To further validate that the slow decorrelation comes from tissue dynamics related to cellular motility instead of potential motion artifacts, we measured the speckle contrast of the mouse brain cortex before and after euthanizing the mouse with an overdose injection of pentobarbital. We still use Eq. (6) for fitting for the data obtained after euthanizing the mouse.

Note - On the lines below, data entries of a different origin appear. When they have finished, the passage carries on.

/-- A response of the code's type is what its byte decodes to (45 R271 to R275). -/
theorem decodeResponse_responseByte {cfg : Config} {c : Code} {r : DALIResponse} (h : responseFits cfg c r = true) :
    decodeResponse cfg (responseByte r) c = .ok r := by
  obtain ⟨value, type⟩ := r
  simp only [responseFits, Bool.and_eq_true, decide_eq_true_eq] at h
  obtain ⟨rfl, fits⟩ := h
  cases ht : respValueType cfg c with
  | boolean =>
    cases value with
    | flag b => cases b <;> simp [decodeResponse, responseByte, ht]
    | number n => simp [ht] at fits
  | dataByteAndFalse =>
    cases value with
    | flag b =>
      obtain rfl : b = false := by simpa [ht] using fits
      simp [decodeResponse, responseByte, ht]
    | number n =>
      have nonzero : n ≠ 0#8 := by simpa [ht] using fits
      simp [decodeResponse, responseByte, ht, nonzero]
  | dataByte | random =>
    cases value with
    | flag b => simp [ht] at fits
    | number n => simp [decodeResponse, responseByte, ht]
  | short =>
    cases value with
    | flag b => simp [ht] at fits
    | number n =>
      simp only [ht, decide_eq_true_eq] at fits
      simp only [decodeResponse, responseByte, ht, shortAnswer_value fits]
  | null | group | scene => cases value <;> simp [ht] at fits

/-! ## Response frames -/

/-- A frame of a payload with its type field passes the checks on a chunk, verified or not (47 R305). -/
theorem frameAccepted_frameOf (cfg : Config) {p : HexString} (h : 2 ≤ p.length) : frameAccepted cfg (frameOf p) = true := by
  have length : 6 ≤ (frameOf p).length := by rw [frameOf_length]; omega
  simp only [frameAccepted, frameOf_head, frameOf_getLast, checksumValid_frameOf, length, decide_true, Bool.and_true,
    Bool.or_true]

/-- A frame of a response type is read by the fields of that type (47 R305). -/
theorem frameDecode_frameOf {cfg : Config} (h : cfg.wf = true) (t : ResponseType) (fields : HexString) :
    frameDecode cfg (frameOf (hex2 (cfg.rspTypeCode t) ++ fields)) =
      decodeFields cfg (frameOf (hex2 (cfg.rspTypeCode t) ++ fields)) t := by
  have accepted := frameAccepted_frameOf cfg (p := hex2 (cfg.rspTypeCode t) ++ fields) (by simp)
  have type : unhex2 (frameOf (hex2 (cfg.rspTypeCode t) ++ fields)) 1 = .ok (cfg.rspTypeCode t) := unhex2_frameOf rfl
  simp only [frameDecode, accepted, type, bind, Except.bind, rspTypeOf_code h]
  rfl

section
variable {cfg : Config} {f : List Byte}

/-! What the fields of a report read as, in any chunk that has them at their places (47 R306 to R311). -/

theorem decodeWithResponse_noForward (length : unhex2 f 3 = .ok 0) : decodeWithResponse cfg f = .ok .noForward := by
  simp only [decodeWithResponse, length]
  rfl

theorem decodeWithResponse_noBackward {w : Word} {c : DALICommand} (length : unhex2 f 3 = .ok 16) (word : unhex4 f 5 = .ok w)
    (command : fromBytecode cfg w = .ok c) (answerLength : unhex2 f 9 = .ok 0) :
    decodeWithResponse cfg f = .ok (.noBackward c) := by
  simp only [decodeWithResponse, length, word, command, answerLength, bind, Except.bind]
  rfl

theorem decodeWithResponse_answered {w : Word} {c : DALICommand} {b : Byte} {r : DALIResponse} (length : unhex2 f 3 = .ok 16)
    (word : unhex4 f 5 = .ok w) (command : fromBytecode cfg w = .ok c) (answerLength : unhex2 f 9 = .ok 8)
    (byte : unhex2 f 11 = .ok b) (answer : decodeResponse cfg b c.code = .ok r) :
    decodeWithResponse cfg f = .ok (.answered c r) := by
  simp only [decodeWithResponse, length, word, command, answerLength, byte, answer, bind, Except.bind]
  rfl

theorem decodeNoResponse_noForward (length : unhex2 f 3 = .ok 0) : decodeNoResponse cfg f = .ok .noForward := by
  simp only [decodeNoResponse, length]
  rfl

theorem decodeNoResponse_forward {w : Word} {c : DALICommand} (length : unhex2 f 3 = .ok 16) (word : unhex4 f 5 = .ok w)
    (command : fromBytecode cfg w = .ok c) : decodeNoResponse cfg f = .ok (.forward c) := by
  simp only [decodeNoResponse, length, word, command, bind, Except.bind]
  rfl

theorem decodeConfResponse_ok {i : Byte} {d : Word} (index : unhex2 f 3 = .ok i) (data : unhex4 f 5 = .ok d) :
    decodeConfResponse f = .ok (.confResponse i d) := by
  simp only [decodeConfResponse, index, data]
  rfl

theorem decodeConfChangeAck_ok {i k : Byte} {d : Word} {flag : AckFlag} (index : unhex2 f 3 = .ok i) (data : unhex4 f 5 = .ok d)
    (code : unhex2 f 9 = .ok k) (found : ackFlagOf cfg k = some flag) :
    decodeConfChangeAck cfg f = .ok (.confChangeAck i d flag) := by
  simp only [decodeConfChangeAck, index, data, code, bind, Except.bind, found]
  rfl

theorem decodeSpecReceived_ok {k : Byte} {m : SpecialMessage} (code : unhex2 f 3 = .ok k) (found : specOf cfg k = some m) :
    decodeSpecReceived cfg f = .ok (.specReceived m) := by
  simp only [decodeSpecReceived, code, bind, Except.bind, found]
  rfl

end

/-- The fields of an answer report are read back from the frame (47 R306, R307). -/
theorem decodeWithResponse_fields {cfg : Config} (h : cfg.wf = true) (t : Byte) {r : AnswerReport} (hr : r.wf cfg = true) :
    decodeWithResponse cfg (frameOf (hex2 t ++ r.fields cfg)) = .ok r := by
  cases r with
  | noForward => exact decodeWithResponse_noForward (unhex2_frameOf rfl)
  | noBackward c =>
    exact decodeWithResponse_noBackward (unhex2_frameOf rfl) (unhex4_frameOf rfl) (fromBytecode_toBytecode h hr)
      (unhex2_frameOf rfl)
  | answered c x =>
    obtain ⟨valid, fits⟩ := Bool.and_eq_true_iff.1 hr
    exact decodeWithResponse_answered (unhex2_frameOf rfl) (unhex4_frameOf rfl) (fromBytecode_toBytecode h valid)
      (unhex2_frameOf rfl) (unhex2_frameOf rfl) (decodeResponse_responseByte fits)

Cessation of heartbeat and breathing was observed 9 minutes after injection [29]. After confirming the heart is stopped, we waited 10 minutes for the blood to stop flowing completely before measuring the post-euthanasia tissue dynamics at several time points shown in Fig. 3(a). We found that fast decay vanishes and the fast dynamic component $\rho _1$ drops significantly from $\sim$ 52 ${\% }$ to $\sim$ 1 ${\% }$, indicating the cessation of blood flow. No slow decay was observed for the static phantom, while the speckle contrast for the post-euthanasia mouse data still has a slow decay, which indicates that the slow decay measured with ss-SCOS arises from the cellular motility and tissue dynamics instead of motion artifacts and any vibration of the imaging system. This measurement also confirms that the decorrelation of the cellular dynamics follows the expression of $e^{-\tau /\tau _{c2}}$, which is what we have utilized in the model of Eq. (6) (See Supplement 1). Fig. 3(b) shows that the slow tissue dynamics component $\rho _2$ reduced from $\sim$ 18 ${\% }$ to $\sim$ 4 ${\% }$. The reduction of $\rho _2$ is caused likely by the variety in the lifetimes of different cells after the animal is sacrificed. For instance, the death of neurons is known to be relatively rapid (within a few minutes) once the blood circulation stops to oxygenate the brain tissue [3032], while other brain cells such as glial cells have been observed to still be alive for up to a few hours depending on the temperature and conditions of the environment [3335]. The decorrelation time $\tau _{c2}$ was $\sim 0.8$ s at baseline and maintained at $\sim 0.7$ s post-death, indicating the cellular motility is maintained for the fractions of the cells that are still alive within 50 minutes after the animal is euthanized. The slow dynamics measured post-euthanasia can be potentially contaminated by the Brownian motion of red blood cells in large vessels. We have avoided large vessels when choosing ROIs to minimize this effect.

 figure: Fig. 3.

Fig. 3. (a) K versus $T_{exp}$ for measurements at baseline, 20, 35, 50 minutes after pentobarbital overdose injection, compared with a static agarose phantom measurement. (b) Bar plots of slow tissue dynamics component (b1) $\rho _2$ and (b2) $\tau _{c2}$ for measurements at baseline, 20, 35, and 50 minutes after injection. The error bar represents the standard error of 5 repetitive measurements.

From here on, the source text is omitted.